The result was that I got a decent severance, got the ability to say I got laid off for business reasons, and still have warm feelings for the firm for having done it right.
What's so sexist about acknowledging that she may have been fired because she got pregnant? Most women don't go around constantly pregnant so even an employer who is hostile to pregnant women might have female employees of child bearing age. The miscarriage established the likelihood that she would become pregnant in the future, thus triggering the discriminatory behavior.
Pointing out the possibility of sexually discriminatory motive isn't the same as condoning it. I don't condone discrimination against women that become pregnant. I didn't say I approved, simply spelling out the case for discriminatory motive. That being said, I understand why this sort of anti-pregnancy termination happens and I think you guys have an unrealistic view of how effective anti-discrimination laws are at preventing it.

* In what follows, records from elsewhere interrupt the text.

/-- R365, R366. -/
def execSenderResponseExpiry (k : Fin 2) (s : State) : Host.Outcome State Fault Refusal :=
  .next (s.pdEv k.val fun s =>
    let c := s.pdCh k.val
    match c.resp with
    | none => s
    | some (r, t) =>
      let s := s.pdTime t (s.fld Fld.Pd.T_SENDER_RESP_MS k.val)
      (s.onPdCh k.val fun c => { c with resp := none, softOut := false }).pdNoAnswer k.val r c.softOut)

/-- R366: a running phase has timed out: it ends with RESULT 3, and escalates while ESC_EN is 1. -/
def State.pdPhaseOut (k type : Nat) (s : State) : State :=
  if s.flag Fld.Pd.ESC_EN k then (s.pdNote k type []).pdEscalate k 3
  else
    let w := (s.pdCh k).run.bind (·.owed)
    ((s.onPdCh k fun c => { c with run := none, phase := 0 }).pdNote k type []).pdReply w 3

/-- R365, R366: PSTransition. -/
def execPsTransitionExpiry (k : Fin 2) (s : State) : Host.Outcome State Fault Refusal :=
  .next (s.pdEv k.val fun s =>
    let c := s.pdCh k.val
    match c.run with
    | some a =>
      if a.kind = 1 ∧ c.phase = 3 then
        let s := s.pdTime c.tPhase (s.fld (if a.epr then Fld.Pd.T_PS_TRANS_EPR_MS else Fld.Pd.T_PS_TRANS_MS) k.val)
        (s.raise 0x0E0A k.val).pdPhaseOut k.val 0x0A
      else s
    | none => s)

/-- R365, R366, R369: PSSourceOff or PSSourceOn; a VCONN_Swap whose PS_RDY has not come in 100 ms is abandoned. -/
def execPsSourceTimeout (k : Fin 2) (s : State) : Host.Outcome State Fault Refusal :=
  .next (s.pdEv k.val fun s =>
    let c := s.pdCh k.val
    match c.run with
    | none => s
    | some a =>
      if a.kind = 4 ∧ c.phase = 3 then
        let s := s.pdTime c.tPhase 100
        ((s.onPdCh k.val fun c => { c with run := none, phase := 0 }).pdNote k.val 9 []).pdReply a.owed 2
      else if a.kind = 1 then s
      else if c.phase = 3 then (s.pdTime c.tPhase 435).pdPhaseOut k.val 9
      else if c.phase = 5 then (s.pdTime c.tPhase 835).pdPhaseOut k.val 9
      else s)

/-- R368. -/
def execHardResetReceived (k : Fin 2) (s : State) : Host.Outcome State Fault Refusal :=
  .next (s.pdEv k.val fun s =>
    let c := s.pdCh k.val
    if c.attached ∧ !c.typeC then s.pdHardReset k.val false 2 else s)

/-- R368: tPSHardReset ends: VCONN off, VBUS ramps down to 5 V. -/
def execPsHardResetDone (k : Fin 2) (s : State) : Host.Outcome State Fault Refusal :=
  .next (s.pdEv k.val fun s =>
    let c := s.pdCh k.val
    if c.hr = .psHardReset then
      let s := s.pdTime c.tHr 30
      (s.pdSlew k.val 5000).onPdCh k.val fun c => { c with hr := .rampDown, tHr := s.now, vconn := false }
    else s)

/-- R365: VBUS has not reached vSafe0V in time (DESIGN CHOICE, log entry 4). -/
def execSafe0vTimeout (k : Fin 2) (s : State) : Host.Outcome State Fault Refusal :=
  .next (s.pdEv k.val fun s =>
    let c := s.pdCh k.val
    let n := s.fld Fld.Pd.T_SAFE0V_MS k.val
    if c.hr = .rampDown ∨ c.hr = .discharge then (s.pdTime c.tHr n).raise 0x0E05 k.val
    else if c.phase = 4 then (s.pdTime c.tPhase n).raise 0x0E05 k.val
    else if c.dschg then (s.pdTime c.tDschg n).raise 0x0E05 k.val
    else s)

/-- R368: T_SRC_RECOVER_MS ends: VBUS ramps to vSafe5V. -/
def execSrcRecoverDone (k : Fin 2) (s : State) : Host.Outcome State Fault Refusal :=
  .next (s.pdEv k.val fun s =>
    let c := s.pdCh k.val
    if c.hr = .recover then
      let s := s.pdTime c.tHr (s.fld Fld.Pd.T_SRC_RECOVER_MS k.val)
      (s.pdSlew k.val 5000).onPdCh k.val fun c => { c with hr := .restore, conv := true, dschg := false }
    else s)

/-- R368: a sink's wait for VBUS after a hard reset ends. -/
def execSinkHardResetWaitEnd (k : Fin 2) (s : State) : Host.Outcome State Fault Refusal :=
  .next (s.pdEv k.val fun s =>
    let c := s.pdCh k.val
    if c.hr = .sinkWait then (s.pdTime c.tHr 1925).pdDetach k.val else s)

/-- R368: a source's VBUS is back at vSafe5V after a hard reset. -/
def State.pdRestored (k : Nat) (s : State) : State :=
  let r := s.advert k
  let s := s.onPdCh k fun c =>
    { c with hr := .none, hrSwap := false, vconnSrc := true, rp := r, iLimit := min (rpMa r) (c.pLim / 5) }
  (s.vconnSet k).pdResetEvent k

/-- R368, R369, R361: VBUS reaches 5 V on the way down (0), vSafe0V (1), or vSafe5V on the way up (2). -/
def State.vbusLevel (k level : Nat) (s : State) : State :=
  let c := s.pdCh k
  if level = 0 then
    if c.hr = .rampDown then s.onPdCh k fun c => { c with hr := .discharge, conv := false, dschg := true }
    else if c.phase = 4 ∧ c.conv then s.onPdCh k fun c => { c with conv := false, dschg := true }
    else s
  else if level = 1 then
    if c.hr = .discharge ∨ c.hr = .rampDown then
      s.onPdCh k fun c => { c with hr := .recover, tHr := s.now, conv := false, dschg := false }
    else if c.phase = 4 then
      ((s.onPdCh k fun c => { c with phase := 3, tPhase := s.now, conv := false, dschg := false, rp := 0, vTarget := 0 })).pdOwn
        k (ownMsg 6 false s.now)
    else s.onPdCh k fun c => { c with dschg := c.dschg && c.st = .errorRecovery && s.ctrlDown }
  else if c.hr = .restore then s.pdRestored k
  else if c.hr = .sinkWait then
    (s.onPdCh k fun c => { c with hr := .none, hrSwap := false }).pdResetEvent k
  else if c.phase = 6 then s.pdSwapUp k
  else if c.frs ∧ c.source then s.onPdCh k fun c => { c with frsUp := true }
  else s

/-- R365, R366, R370: VBUS reaches the level that a ramp or a discharge aims at: 5 V, below 800 mV, or vSafe5V
(DESIGN CHOICE, log entry 6). -/
def execVbusLevelReached (k : Fin 2) (level : Fin 3) (s : State) : Host.Outcome State Fault Refusal :=
  .next (s.pdEv k.val fun s => s.vbusLevel k.val level.val)

/-- R365, R369: tSrcTransition ends: the slew or the turn-off starts. -/
def execSrcTransitionDone (k : Fin 2) (s : State) : Host.Outcome State Fault Refusal :=
  .next (s.pdEv k.val fun s =>
    let c := s.pdCh k.val
    match c.run with
    | some a =>
      if c.phase ≠ 1 then s
      else
        let s := s.pdTime c.tPhase 30
        if a.kind = 1 then (s.pdSlew k.val a.v).onPdCh k.val fun c => { c with phase := 2, tPhase := s.now }
        else (s.pdSlew k.val 5000).onPdCh k.val fun c => { c with phase := 4, tPhase := s.now }
    | none => s)

/-- R369: VBUS, mV, has been within ±5% of the target for `held`, µs, 1 ms: PS_RDY is sent. -/
def execSourceChangeDone (k : Fin 2) (v held : Nat) (s : State) : Host.Outcome State Fault Refusal :=
  .next (s.pdEv k.val fun s =>
    let c := s.pdCh k.val
    let near : Bool := 95 * c.vTarget ≤ 100 * v && 100 * v ≤ 105 * c.vTarget && decide (1000 ≤ held)
    if (c.run.map (·.kind)) = some 1 ∧ c.phase = 2 ∧ near then
      (s.pdOwn k.val (ownMsg 6 false s.now)).pdComplete k.val else s)

/-- R365: tSrcSettle ends. -/
def execSrcSettleTimeout (k : Fin 2) (s : State) : Host.Outcome State Fault Refusal :=
  .next (s.pdEv k.val fun s =>
    let c := s.pdCh k.val
    if c.phase = 2 then (((s.pdTime c.tPhase 275).raise 0x0E05 k.val).pdNote k.val 0x0A []).pdEscalate k.val 3 else s)

/-- R370: CC has been held low for `low`, µs (DEDUCED, log entry 109). -/
def execFrsSignalReceived (k : Fin 2) (low : Nat) (s : State) : Host.Outcome State Fault Refusal :=
  .next (s.pdEv k.val fun s =>
    let c := s.pdCh k.val
    if c.st = .attachedSnk ∧ !c.source ∧ s.flag Fld.Pd.FRS_RX_EN k.val ∧ 8 ≤ low ∧ low ≤ 120 then
      (s.onPdCh k.val fun c => { c with frs := true, frsUp := false }).raise 0x0E10 k.val
    else s)

/-- R370: VBUS, mV, falls below 4,750 mV after an FRS signal. -/
def execFrsVbusDrop (k : Fin 2) (v : Nat) (s : State) : Host.Outcome State Fault Refusal :=
  .next (s.pdEv k.val fun s =>
    let c := s.pdCh k.val
    if c.frs ∧ !c.source ∧ v < 4750 then
      let r := s.advert k.val
      (s.onPdCh k.val fun c =>
        { c with source := true, conv := true, vTarget := 5000, vFrom := 5000, tSlew := s.now,
                 iLimit := min (rpMa r) (c.pLim / 5) }).pdNote k.val 8 []
    else s)

/-- R372: P_LIM of a source port, mW. -/
def State.pdLimit (s : State) (k : Nat) : Nat :=
  if s.bus.st = .dead then 0
  else 1000 * min (s.fld Fld.Pd.SRC_LIMIT_W k) (min s.capPd s.thrPd)

/-- R359, R370, R372: P_LIM takes effect on a port. -/
def State.pdApplyLim (k : Nat) (s : State) : State :=
  let c := s.pdCh k
  let s := s.onPdCh k fun c => { c with pLim := c.limNext }
  let r := s.advert k
  let l := c.limNext
  let s := s.onPdCh k fun c =>
    if c.attached ∧ c.source then
      { c with
        rp := if c.typeC ∧ c.ams.isNone then r else c.rp,
        iLimit := min (if c.contract then c.iContract else rpMa (if c.typeC then r else c.rp)) (l * 1000 / max 1 c.vTarget),
        belowRaised := c.contract && l < c.pContract }
    else c
  let s :=
    if c.attached ∧ c.source ∧ c.contract ∧ l < c.pContract ∧ !c.belowRaised then
      (s.raise 0x0E0D k).pdNote k 0x0C (toLE 2 (l / 1000))
    else s
  if l < 2500 ∧ s.sys.fwReady ∧ s.flag Fld.Pd.PRESENT k then
    if c.srcSide then
      let s := if c.attached ∧ s.flag Fld.Pd.FRS_TX_EN k then s.pdOut k [0xF2] else s
      (s.pdErrRec k).onPdCh k fun c => { c with limited := true }
    else s.onPdCh k fun c => { c with limited := true }
  else s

There is plenty of discrimination against women who get pregnant (especially at high pressure jobs). Most of the time there is no legal recourse because the employer knows the legal landscape and performs the termination in such a way that it precludes a successful lawsuit. The difference with this case is that most women in that situation don't get comfy settlement offers in return for not badmouthing the company.
That was my main point.
Those competing pressures, as well as all the human, non-economic considerations, get plenty of airing in partnership discussions. But there's another pressure on candor that may tend more to get swept under the rug. It's the reluctance, at least subliminally, of reviewers, who are typically partners within the work group, to enlarge their own work-load by cutting loose productive co-workers.
There's of course a gauntlet of other factors conspiring to make misery for partner aspirants (e.g., feudal warring among work groups), but imperfect candor seems to be the most persistent, despite longstanding, serious efforts to root it out. It's also the one that understandably really seems to rankle.
Yeah, and whose fault is that?! It's not as though she made them sign anything promising not to disparage her.